/-- Entry into FAULT: by DRIVE_FAULT in service, by the expiry of a running request timer, and by an ARRIVED or HALTED whose
span leaves the claim (its position is not taken). The request is dropped with its timer, the tip is ISOLATED, the landing
record and pending entry go, every lane the carriage owns stays its own, and a CARRIAGE_FAULT note names the cause, with the
tag and sequence of the step served, when the held-note list has a place; where an ABORT or a withdrawal has left the
carriage in the service of a step that is gone, they are the model's choice (AL 47). The carriage leaves every assignment. In
ENGAGED the measurement in hand is abandoned, and a pair check in hand that names the carriage is abandoned: unit free,
source OFF, matrix OPEN, last class and range NONE. The step it serves, if still undecided, ends ERROR, cause CARRIAGE_FAULT,
value 0, leaves the measurement queue, and its other carriages are sent END; a decided one keeps its outcome and its
carriages go on. The pending entries that meet the frozen claim are BLOCKED, and the undecided steps they serve, or whose
yield has failed, are owed a withdrawal. A withdrawal ends each carriage of the step, which returns to WAITING with nothing
but its assignment, yields and marks lost; no other step is withdrawn. The Dispatcher takes the ended step first, then the
withdrawals, in the order of their reasons, which is the model's choice (AL 50), the reachability test and the scan. These
are one round of its stage in every answer `u.finish`: with nothing owed, that is no withdrawal, test or scan and no LIFTING
step without a carriage, the stage does nothing, and else it goes on round by round until nothing is owed (AL 24; 64 rounds
at most, AL 32). An expiry taken together with, and after, the response that stopped its timer causes no fault though a fresh
timer runs (R46), by the model's cut mark (AL 58); with no timer running it changes nothing (AL 1). -/
def Obligations.CarriageFaults : Prop :=
  let lifts (s u : State) (x : Carriage) : Prop := (u.carr x).state = .lift ∧ (u.carr x).followOn = some .free ∧
    (u.carr x).request = some ⟨.lift, false⟩ ∧ (u.carr x).timer = some s.setup.liftMs
  let alone (s : State) (x : Carriage) : Prop := ∀ d, ∀ q ∈ (s.table d).pend, q.carriage ≠ x
  let ended (s u : State) (held : Prop) (x : Carriage) : Prop :=
    ((s.carr x).state = .travel →
      ((u.carr x).state = .idle ∨ ((u.carr x).state = .travel ∧ (u.carr x).ended = true)) ∧
      (s.ClaimLaws → (s.carr x).phase = some .claimWait → u.pendingOf x = none)) ∧
    (alone s x → match (s.carr x).state with
      | .off | .homing | .idle | .fault => (u.carr x).state = (s.carr x).state
      | .travel => match (s.carr x).phase with
        | some .claimWait => (u.carr x).state = .idle ∧ (u.carr x).service = none
        | some .moving | some .halting | none =>
          (u.carr x).state = .travel ∧ (u.carr x).ended = true ∧ (u.carr x).request = (s.carr x).request
      | .descend => (u.carr x).state = .descend ∧ (u.carr x).ended = true ∧ (u.carr x).request = (s.carr x).request
      | .check => lifts s u x ∧ u.landing x = none
      | .ready => lifts s u x
      | .engaged => (held → (u.carr x).state = .engaged) ∧ (¬ held → lifts s u x)
      | .lift => (u.carr x).state = .lift ∧ (u.carr x).followOn = some .free ∧
          (u.carr x).request = (s.carr x).request)
  let free (u : State) : Prop := u.mu.op = .idle ∧ u.mu.phase = none ∧ u.mu.source = .off ∧ u.mu.cls = .opened ∧
    u.mu.lastClass = none ∧ u.mu.lastRange = none
  (∀ (s : State) (c : Carriage) (i : Instr) (code detail : Nat),
    ((∃ b, i = .driveFault c b ∧ (s.carr c).inService = true ∧ code = 2 ∧ detail = b.toNat) ∨
      (∃ n q, i = .requestTimeout c ∧ (s.carr c).timer = some n ∧ (s.carr c).request = some q ∧
        (s.carr c).timerCut ≠ some s.clock ∧ code = 1 ∧ detail = requestCode q.kind) ∨
      ∃ p k, s.claimOf c = some k ∧ (s.setup.span c (s.setup.laneFor c p.x)).within k = false ∧ code = 3 ∧ detail = 0 ∧
        (s.carr c).state = .travel ∧ ((i = .arrived c p ∧ (s.carr c).awaits .move = true) ∨
          (i = .halted c p ∧ (s.carr c).awaits .halt = true))) →
    ∃ u : State, exec i s = .next u.finish ∧
      (u.carr c).state = .fault ∧ (u.carr c).request = none ∧ (u.carr c).timer = none ∧ (u.carr c).tip = .isolated ∧
      (u.carr c).purpose = none ∧ (u.carr c).service = none ∧ (u.carr c).position = (s.carr c).position ∧
      u.landing c = none ∧ u.pendingOf c = none ∧ u.disp.reach = true ∧ u.disp.scan = true ∧
      (∀ (d : Side) (n : Nat) (x : Carriage), (s.table d).cells[n]? = some (some x) → (u.table d).cells[n]? = some (some x)) ∧
      (s.log.notes.length < 8 → u.log.notes = s.log.notes ++
        [⟨⟨.carriageFault, some c, code, (s.serviceTag (s.carr c).service).1, (s.serviceTag (s.carr c).service).2, detail⟩,
          s.log.offers⟩]) ∧
      (∀ f ∈ u.disp.window, some c ∉ f.assignment) ∧
      ((s.carr c).state = .engaged → s.mu.op = .measurement → free u) ∧
      ((s.carr c).state ≠ .engaged → s.mu.op = .measurement → u.mu.op = .measurement ∧ u.mu.phase = s.mu.phase) ∧
      (∀ p, s.mu.op = .pairCheck → s.mu.pair = some p → (p.force = c ∨ p.sense = c) → free u ∧
        ∀ x, p.force = x ∨ p.sense = x → (s.run.state ≠ .halted → (u.carr x).tip = tipFor (u.carr x).state) ∧
          ∀ l, u.landing x = some l → l.elec ≠ .running) ∧
      (∀ e, s.servedBy c = some e → s.entry e.slot = some e →
        (e.outcome = none → e.slot ∉ u.mu.measQueue ∧
          (∃ f o, u.entry e.slot = some f ∧ f.outcome = some o ∧ o.verdict = .error ∧ o.cause = .carriageFault ∧
            o.value = 0 ∧ o.attempts = e.attempts + 1 ∧ o.carriages = e.lastCarriages ∧ o.duration = e.duration s.clock ∧
            ((s.carr c).state = .engaged ∨ s.mu.op ≠ .measurement ∨ s.mu.step ≠ some e.slot → f.state = .lifting)) ∧
          ∀ x ∈ e.serving, x ≠ c → ended s u ((s.carr c).state ≠ .engaged ∧ s.mu.op = .measurement) x) ∧
        (∀ o, e.outcome = some o → (∃ f, u.entry e.slot = some f ∧ f.outcome = some o) ∧
          ∀ x ∈ e.serving, x ≠ c → alone s x → (s.carr x).state ≠ .engaged → (u.carr x).state = (s.carr x).state ∧
            (u.carr x).request = (s.carr x).request ∧ (u.carr x).ended = (s.carr x).ended)) ∧
      (let failed (x : Carriage) : Prop := ∀ f ∈ s.disp.window, f.state = .moving → f.outcome = none →
          (∃ y ∈ f.yields, y.carriage = x ∧ y.done = false) → f.slot ∈ u.disp.withdraw;
        failed c ∧ ∀ k, s.claimOf c = some k → (∀ q ∈ (u.table (sideOf c)).pend, q.span.meets k = false) ∧
          ∀ q ∈ (s.table (sideOf c)).pend, q.carriage ≠ c → q.span.meets k = true →
            (u.carr q.carriage).state = .idle ∧ ((s.carr q.carriage).purpose = some .yield → failed q.carriage) ∧
            ((s.carr q.carriage).purpose ∈ [some .step, some .scrub] → ∀ f, s.servedBy q.carriage = some f →
              f.outcome = none → f.slot ∈ u.disp.withdraw)) ∧
      u.setup = s.setup ∧ u.regs = s.regs ∧ u.nets = s.nets ∧ u.frame = s.frame ∧ u.hostMem = s.hostMem) ∧
  (∀ (s : State) (slot : Nat) (e : Entry), s.entry slot = some e →
    let u := s.withdrawStep slot
    (e.outcome ≠ none ∨ e.state ∉ [.moving, .landing, .measureQueued] → u = s) ∧
    (e.outcome = none → e.state ∈ [.moving, .landing, .measureQueued] →
      u.entry slot = some { e with state := .waiting, assignment := [], yields := [], arrived := [], ready := [] } ∧
      u.disp.scan = true ∧ u.mu.measQueue = (s.mu.measQueue.filter fun k => k != slot) ∧
      (∀ x ∈ e.serving, ended s u (s.mu.op = .measurement) x) ∧
      (∀ x, x ∉ e.serving → alone s x → (u.carr x).state = (s.carr x).state ∧ (u.carr x).request = (s.carr x).request ∧
        (u.carr x).ended = (s.carr x).ended) ∧
      u.setup = s.setup ∧ u.nets = s.nets ∧ u.frame = s.frame ∧ u.log = s.log ∧ u.regs = s.regs)) ∧
  (∀ (s : State) (slot : Nat), s.entry slot = none → s.withdrawStep slot = s) ∧
  (∀ s : State, ∃ h v w : State, h = s.holdLifted ∧
    v = s.disp.withdraw.foldl (fun u k => u.withdrawStep k) { h with disp := { h.disp with withdraw := [] } } ∧
    w = (if v.disp.reach then State.testAllReach { v with disp := { v.disp with reach := false } } else v).holdLifted ∧
    s.dispatchRound = if w.disp.scan then State.scan 17 { w with disp := { w.disp with scan := false } } else w) ∧
  (∀ s : State,
    let owed (v : State) : Prop := v.disp.withdraw ≠ [] ∨ v.disp.reach = true ∨ v.disp.scan = true ∨
      ∃ e ∈ v.disp.window, e.state = .lifting ∧ ∀ c, some c ∉ e.assignment
    let rounds (k : Nat) : State := State.dispatchRound^[k] s
    (¬ owed s → s.dispatcherStage = s) ∧ (owed s → ∃ k, 1 ≤ k ∧ s.dispatcherStage = rounds k) ∧
    ∀ k ≤ 64, (∀ j < k, owed (rounds j)) → (k < 64 → ¬ owed (rounds k)) → s.dispatcherStage = rounds k) ∧
  (∀ (s : State) (c : Carriage),
    ((s.carr c).timerCut = some s.clock → ∃ t, exec (.requestTimeout c) s = .next t ∧
      t = { s with carriages := t.carriages } ∧
      ∀ x, t.carr x = if x = c then { s.carr c with timerCut := none } else s.carr x) ∧
    ((s.carr c).timerCut ≠ some s.clock → (s.carr c).timer = none → exec (.requestTimeout c) s = .next s)) ∧
  (∀ (s : State) (c : Carriage) (p : Pos), (s.carr c).state = .homing → (s.carr c).awaits .query = true →
    (s.carr c).timer ≠ none → ∃ u : State, exec (.position c p false) s = .next u.finish ∧
      (u.carr c).timer = some s.setup.liftMs ∧ (u.carr c).timerCut = some s.clock) ∧
  ∀ (s : State) (c : Carriage), (s.carr c).state = .descend → (s.carr c).awaits .descend = true →
    (s.carr c).timer ≠ none → s.pendingOf c = none → ∃ u : State, exec (.noTouch c) s = .next u.finish ∧
      (u.carr c).timer = some s.setup.liftMs ∧ (u.carr c).timerCut = some s.clock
****************
### Activity:
All lines of the records above with the word "match" in them are to be copied.

### Exercise result:
    (alone s x → match (s.carr x).state with
      | .travel => match (s.carr x).phase with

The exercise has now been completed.